Anthony Boyd said:
http://www.outshine.com/top10.xhtml
Can any of the issues I outline at the linked page be fixed? I feel
like I just don't know enough about XHTML to have sorted out all the
tricks & tips. How are other people getting around these issues?
"1. Including the SYSTEM value (the URL in the DOCTYPE at the start of
an XHTML document) causes Internet Explorer 4 and a few other lesser
browsers to actually go to
www.w3.org and download the DTD every
time."
I don't believe this. What content-type are you serving your pages as?
If you're serving them as XML rather than XHTML or HTML then I suppose
some browsers may fetch the DTD but why are you serving it as XML?
"If I leave the SYSTEM value out of the DOCTYPE, the XHTML doesn't
validate."
Rubbish. A page starting with, for example, <!DOCTYPE html PUBLIC
"-//W3C//DTD XHTML 1.0 Transitional//EN"> will validate.
Or are you using a custom DTD
<!DOCTYPE html SYSTEM "
http://www.example.com/mydtd.dtd">
Or have you mucked up the FPI so that the validator can't find it in
its catalogue and needs to look up the DTD by URL?
"2. The ampersand must be written as a character entity now (&
rather than &) even in comments and scripts. Yet comments and scripts
are not parsed for display! So my comments, meant to be viewed as raw
source, are now more difficult for a human to read."
I just validated a page that contained
<!-- > & -->
<p>foo & bar </p>
and it passed. The validator did comment on the second & but didn't
flag it as an error.
Scripts and styles are different but you bang on about them at length
later so we'll leave them for now.
Can you give me an example that doesn't pass?
"3. The symbols for less-than, greater-than, and apparently even the
double dash are now interpreted even in comments and scripts. If
you're trying to use JavaScript to print a tag, this can give
unpredictable results. If you use a double-dash as a poor man's
emdash, it can throw off your comments."
External files have been preferable for a long time.
BTW
-- has always ended comments
<!-- this is a comment -- this isn't -- this is -- this isn't>
Most browsers have got this wrong.
And use of the -- decrement operator in JavaScript has always been
risky if that JS is inside an SGML comment.

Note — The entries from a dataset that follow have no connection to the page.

-- ==== Sys2Proof/Certificates/Slice0/Obligations.lean ====
section
/-! DEFINITION. The statements for the provers. Where a statement says that a command completes, it says of which state and what
the next state holds; a value that the spec leaves open is a free value in it. -/

namespace Sys2Proof

open Sys2Proof.Machine

/-- The command answers a next state, and the next state is as said. -/
def Runs (i : Instr) (s : State) (p : State → Prop) : Prop := ∃ t, exec i s = .next t ∧ p t

/-- The row of an opcode's message. -/
def reliefRow : Opcode → Wy → Nat → Msg → Instr
  | .hello => .hello | .mapGet => .mapGet | .put => .put | .putOpen => .putOpen | .putPart => .putPart | .putClose => .putClose
  | .patch => .patch | .punch => .punch | .delete => .delete | .get => .get | .stat => .stat | .list => .list | .batch => .batch
  | .cast => .cast | .castDrop => .castDrop | .outcome => .outcome | .flush => .flush | .subscribe => .subscribe

/-- The message of a command arrives on an awake brick, passes every check of arrival, and no FLUSH of its queue stands before it. -/
def arrives (op : Opcode) (w : Wy) (q : Nat) (m : Msg) (x : Queue) (s : State) : Prop :=
  s.takesMessages w q = true ∧ s.pwr.ps = 0 ∧ ((s.noteCapsule w q true).wy w).relief.queue q = some x
    ∧ (s.noteCapsule w q true).screen w x op m = none
    ∧ (∀ c ∈ (s.wy w).relief.cmds, c.id < (s.wy w).relief.nextCmd)
    ∧ ∀ c ∈ (s.wy w).relief.cmds, c.q = x.idx → c.op = .flush → c.suppressed = true

/-- The record of the command that a message brings. -/
def broughtBy (op : Opcode) (w : Wy) (q : Nat) (m : Msg) (x : Queue) (s : State) : Cmd := (s.noteCapsule w q true).newCmd w x op m

/-- A change stands in the log that the brick holds. -/
def logged (t : State) (c : ArmChange) : Prop := ∃ e ∈ t.wall.arm.log, e.change = c

/-- The row of a chisel routine's request. -/
def chiselRow : Routine → Wy → ChReq → Instr
  | .read => .chRead | .readRetry => .chReadRetry | .progSlc => .chProgSlc | .progQlc => .chProgQlc | .fold => .chFold
  | .erase => .chErase | .eraseVerify => .chEraseVerify | .readParam => .chReadParam | .calibrate => .chCalibrate
  | .dieReset => .chDieReset | .status => .chStatus

/-- A read of a page's register reaches it, with its effect (R401, R402). -/
def readArrives (src : AccSrc) (p : Page) (s : State) : Prop :=
  match src with
  | .bar0 w => (s.wy w).pcie.linkUp = true ∧ pageWy p ≠ some w.peer ∧ (isPlinthPage p = true → s.plinthOk w = true)
  | .tile w => s.running w = true ∧ pageWy p ≠ some w.peer ∧ (isPlinthPage p = true → s.plinthOk w = true)
  | .plinth => s.plinth.up = true

/-- A write of a page's register reaches it (R401, R402, R408). -/
def writeArrives (src : AccSrc) (p : Page) (off : Nat) (s : State) : Prop :=
  readArrives src p s ∧ ∀ w, src = .bar0 w → s.rfld p PAGE_LOCK 0 0 = 0 ∨ off = EVT_STATUS

end Sys2Proof

section Statements

open Sys2Proof Sys2Proof.Machine

/-- A step runs the command at the front of the queue on the state with the rest of the queue. -/
def Obligations.StepTakesFront : Prop :=
  ∀ (c : Instr) (rest : List Instr) (s : State), s.pending = c :: rest → step s = exec c { s with pending := rest }

/-- No command stops the brick: every command and every step answers a next state, a step's queue being the old one without its front; what
the brick has put out stays put out, and neither time nor the counter of free values runs back (R5, R9; log 5). -/
def Obligations.EveryStepCompletes : Prop :=
  (∀ (i : Instr) (s : State), Runs i s (fun t => t.pending = s.pending ∧ s.out <+: t.out ∧ s.now ≤ t.now ∧ s.fresh ≤ t.fresh))
  ∧ ∀ s : State, ∃ t, step s = .next t ∧ t.pending = s.pending.tail ∧ s.out <+: t.out ∧ s.now ≤ t.now ∧ s.fresh ≤ t.fresh

/-- Every step keeps the register file and the active values of shadowed registers in canonical form. -/
def Obligations.RegistersStayCanonical : Prop :=
  ∀ s t : State, s.canon → step s = .next t → t.canon

/-- The register file and the active values are in canonical form after reset. -/
def Obligations.ResetIsCanonical : Prop := State.reset.canon ∧ State.reset.pending = [] ∧ State.reset.out = []

/-! ### Relief -/

/-- A command whose message passes every check of arrival, of a request id that is neither recorded nor running, of a time that is
closed and of a partition that is not paused, and whose condition does not fail at once, waits for admission (R44, R85, R106). -/
def Obligations.CommandsWaitForAdmission : Prop :=
  ∀ (op : Opcode) (w : Wy) (q : Nat) (m : Msg) (x : Queue) (s : State),
    let c := broughtBy op w q m x s
    arrives op w q m x s → op ≠ .flush → op ≠ .subscribe → (isRead op = true → capFlag m.cap 2 = false) → s.pausing = false →
    ((isWrite op || isCast op) = true →
      s.keptOutcome op m.cap.keyspace m.cap.requestId = none ∧ s.ridRunning m.cap.keyspace m.cap.requestId c.id w = false) →
    s.earlyFails c = false →
    Runs (reliefRow op w q m) s (fun t =>
      (t.wy w).relief.cmds = (s.wy w).relief.cmds ++ [{ c with phase := .waiting }]
        ∧ (t.wy w).relief.nextCmd = (s.wy w).relief.nextCmd + 1 ∧ t.out = s.out ∧ t.store = s.store)

/-- On a RoCEv2 queue a FLUSH with nothing before it completes at once with OK (R103), and a SUBSCRIBE sets the queue's event mask at
once and completes with OK (R82, R89). -/
def Obligations.FlushAndSubscribeAtOnce : Prop :=
  ∀ (w : Wy) (q : Nat) (m : Msg) (x : Queue) (p : Nat) (g : BitVec 128) (s : State), x.transport = .roce p g →
    (arrives .flush w q m x s → (∀ c ∈ (s.wy w).relief.cmds, c.q ≠ x.idx) → (∀ u ∈ (s.wy w).relief.unsealed, u.1 ≠ x.idx) →
      Runs (.flush w q m) s (fun t => .toClient w q (completionOf (broughtBy .flush w q m x s) .ok .none 0 0 0) ∈ t.out))
    ∧ (arrives .subscribe w q m x s →
      Runs (.subscribe w q m) s (fun t =>
        .toClient w q (completionOf (broughtBy .subscribe w q m x s) .ok .none 0 0 0) ∈ t.out
          ∧ ∃ y, (t.wy w).relief.queue q = some y ∧ y.mask = BitVec.ofNat 9 m.cap.aux.toNat))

Note that it is XML parsers that can remove comments, not XHTML
parsers. Most XHTML is actually just HTML wearing a false nose and is
treated as such by browsers.
"4. Character encoding is optional in the XHTML 1.0 spec -- if you
don't include it, it assumes UTF-8. However, the w3.org validator
doesn't assume that, and errors out even though the document is
valid."
A problem with the validator not with XHTML.
Use the extended interface to the validator and pick your encoding.

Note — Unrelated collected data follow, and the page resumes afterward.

theorem State.pendMsix_keeps {s : State} {w : Wy} :
    Keeps [.pcie] s (State.pendMsix s w) := by
  unfold State.pendMsix
  repeat' first
    | with_reducible exact Keeps.refl
    | with_reducible apply Keeps.step State.sendMsix_keeps
    | decide
    | split

theorem State.becamePending_keeps {s : State} {p : Page} {before : Bool} :
    Keeps [.pcie] s (State.becamePending s p before) := by
  unfold State.becamePending
  repeat' first
    | with_reducible exact Keeps.refl
    | with_reducible apply Keeps.step State.pendMsix_keeps
    | decide
    | split

theorem State.setEvt_keeps {s : State} {p : Page} {bitsSet : Word} :
    Keeps [.pcie, .regs] s (State.setEvt s p bitsSet) := by
  unfold State.setEvt
  try dsimp only
  repeat' first
    | with_reducible exact Keeps.refl
    | with_reducible apply Keeps.step State.setReg_keeps
    | with_reducible apply Keeps.step State.becamePending_keeps
    | decide

theorem State.event_keeps {s : State} {p : Page} {n : Nat} :
    Keeps [.pcie, .regs] s (State.event s p n) := by
  unfold State.event
  repeat' first
    | with_reducible exact Keeps.refl
    | with_reducible apply Keeps.step State.setEvt_keeps
    | decide

theorem State.bumpBy_keeps {s : State} {p : Page} {off n : Nat} :
    Keeps [.pcie, .regs] s (State.bumpBy s p off n) := by
  unfold State.bumpBy
  try dsimp only
  repeat' first
    | with_reducible exact Keeps.refl
    | with_reducible apply Keeps.step State.setReg_keeps
    | with_reducible apply Keeps.step State.event_keeps
    | decide
    | split

theorem State.bump_keeps {s : State} {p : Page} {off : Nat} :
    Keeps [.pcie, .regs] s (State.bump s p off) := by
  unfold State.bump
  repeat' first
    | with_reducible exact Keeps.refl
    | with_reducible apply Keeps.step State.bumpBy_keeps
    | decide

theorem State.countError_keeps {s : State} {p : Page} :
    Keeps [.regs] s (State.countError s p) := by
  unfold State.countError
  repeat' first
    | with_reducible exact Keeps.refl
    | with_reducible apply Keeps.step State.setReg_keeps
    | decide

theorem State.pageError_keeps {s : State} {p : Page} {code info0 info1 : Nat} :
    Keeps [.regs] s (State.pageError s p code info0 info1) := by
  unfold State.pageError
  repeat' first
    | with_reducible exact Keeps.refl
    | with_reducible apply Keeps.step State.countError_keeps
    | with_reducible apply Keeps.step State.setReg_keeps
    | decide

theorem State.setUnit_keeps {s : State} {p : Page} {u : UnitSt} :
    Keeps [.regs] s (State.setUnit s p u) := by
  unfold State.setUnit
  repeat' first
    | with_reducible exact Keeps.refl
    | with_reducible apply Keeps.step State.setRfld_keeps
    | decide

theorem State.modUjob_keeps {s : State} {p : Page} {f : UnitJob → UnitJob} :
    Keeps [.units] s (State.modUjob s p f) := by
  unfold State.modUjob
  try dsimp only
  repeat' first
    | with_reducible exact Keeps.refl
    | (intro p hp; cases p <;> first | exact absurd (by decide) hp | (dsimp only [Part.same]; done) | (dsimp only [Part.same]; exact ⟨rfl, rfl⟩))
    | decide
    | with_reducible apply Keeps.rec_

theorem State.jobSent_keeps {s : State} {w : Wy} {t : Fin 128} :
    Keeps [.pcie, .regs] s (State.jobSent s w t) := by
  unfold State.jobSent
  repeat' first
    | with_reducible exact Keeps.refl
    | with_reducible apply Keeps.step State.bump_keeps
    | decide

theorem State.jobGone_keeps {s : State} {w : Wy} {t : Fin 128} :
    Keeps [.pcie, .regs] s (State.jobGone s w t) := by
  unfold State.jobGone
  repeat' first
    | with_reducible exact Keeps.refl
    | with_reducible apply Keeps.step State.bump_keeps
    | decide

theorem State.forgetRuns_keeps {s : State} {w : Wy} {ref : JobRef} {k : TileKind} :
    Keeps [.jobRuns] s (State.forgetRuns s w ref k) := by
  unfold State.forgetRuns
  try dsimp only
  repeat' first
    | with_reducible exact Keeps.refl
    | (intro p hp; cases p <;> first | exact absurd (by decide) hp | (dsimp only [Part.same]; done) | (dsimp only [Part.same]; exact ⟨rfl, rfl⟩))
    | decide
    | with_reducible apply Keeps.rec_

theorem State.seeHlc_keeps {s : State} {w : Wy} {r : Nat} :
    Keeps [.clk] s (State.seeHlc s w r) := by
  unfold State.seeHlc
  try dsimp only
  repeat' first
    | with_reducible exact Keeps.refl
    | with_reducible apply Keeps.step State.modClk_keeps
    | decide

theorem State.record_keeps {s : State} {source severity code page : Nat} {detail : Bytes} :
    Keeps [.arriving] s (State.record s source severity code page detail) := by
  unfold State.record
  try dsimp only
  repeat' first
    | with_reducible exact Keeps.refl
    | (intro p hp; cases p <;> first | exact absurd (by decide) hp | (dsimp only [Part.same]; done) | (dsimp only [Part.same]; exact ⟨rfl, rfl⟩))
    | decide
    | split
    | with_reducible apply Keeps.rec_

theorem State.recordOpen_keeps {s : State} {source severity : Nat} {p : Page} {detail : Bytes} :
    Keeps [.arriving] s (State.recordOpen s source severity p detail) := by
  unfold State.recordOpen
  repeat' first
    | with_reducible exact Keeps.refl
    | with_reducible apply Keeps.step State.used_keeps
    | with_reducible apply Keeps.step State.record_keeps
    | decide

theorem State.modQueue_keeps {s : State} {w : Wy} {q : Nat} {f : Queue → Queue} :
    Keeps [.relief] s (State.modQueue s w q f) := by
  unfold State.modQueue
  try dsimp only
  repeat' first
    | with_reducible exact Keeps.refl
    | with_reducible apply Keeps.step State.modRelief_keeps
    | decide

theorem State.modPage_keeps {s : State} {w : Wy} {n : Nat} {f : QPage → QPage} :
    Keeps [.pcie] s (State.modPage s w n f) := by
  unfold State.modPage
  try dsimp only
  repeat' first
    | with_reducible exact Keeps.refl
    | with_reducible apply Keeps.step State.modPcie_keeps
    | decide

theorem State.writeStatus_keeps {s : State} {w : Wy} {n : Nat} :
    Keeps [.pcie] s (State.writeStatus s w n) := by
  unfold State.writeStatus
  try dsimp only
  repeat' first
    | with_reducible exact Keeps.refl
    | with_reducible apply Keeps.step State.modPage_keeps
    | with_reducible apply Keeps.step State.sendMsix_keeps
    | with_reducible apply Keeps.step State.emit_keeps
    | decide
    | split

theorem State.tagFreed_keeps {s : State} :
    Keeps [.pwr] s (State.tagFreed s) := by
  unfold State.tagFreed
  repeat' first
    | with_reducible exact Keeps.refl
    | (intro p hp; cases p <;> first | exact absurd (by decide) hp | (dsimp only [Part.same]; done) | (dsimp only [Part.same]; exact ⟨rfl, rfl⟩))
    | decide
    | with_reducible apply Keeps.rec_

theorem State.drainRing_keeps {s : State} {w : Wy} {page n : Nat} : Keeps [.pcie, .pwr] s (State.drainRing s w page n) := by
  induction n generalizing s with
  | zero => exact .refl
  | succ n ih =>
    unfold State.drainRing
    try dsimp only
    repeat' first
      | with_reducible apply Keeps.refl
      | with_reducible assumption
      | with_reducible apply Keeps.step ih
      | with_reducible apply Keeps.step State.tagFreed_keeps
      | with_reducible apply Keeps.step State.modPage_keeps
      | with_reducible apply Keeps.step State.emit_keeps
      | decide
      | split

"5. If you include the character encoding as the leading XML element,
or use XML stylesheet links, some PHP parsers will barf. Since my
first loyalty is to PHP, I find myself unable to use certain parts of
XHTML even though I want to do the right thing."
A problem with those PHP parsers not with XHTML.
"6. XHTML clients are allowed to discard comments before rendering. So
if I wrap my JavaScript code in an HTML-style comment, new XHTML
clients may not execute that code. If I don't wrap my JavaScript code
in a comment, then old browsers and those with JavaScript disabled may
display the code right in browser. Lose-lose."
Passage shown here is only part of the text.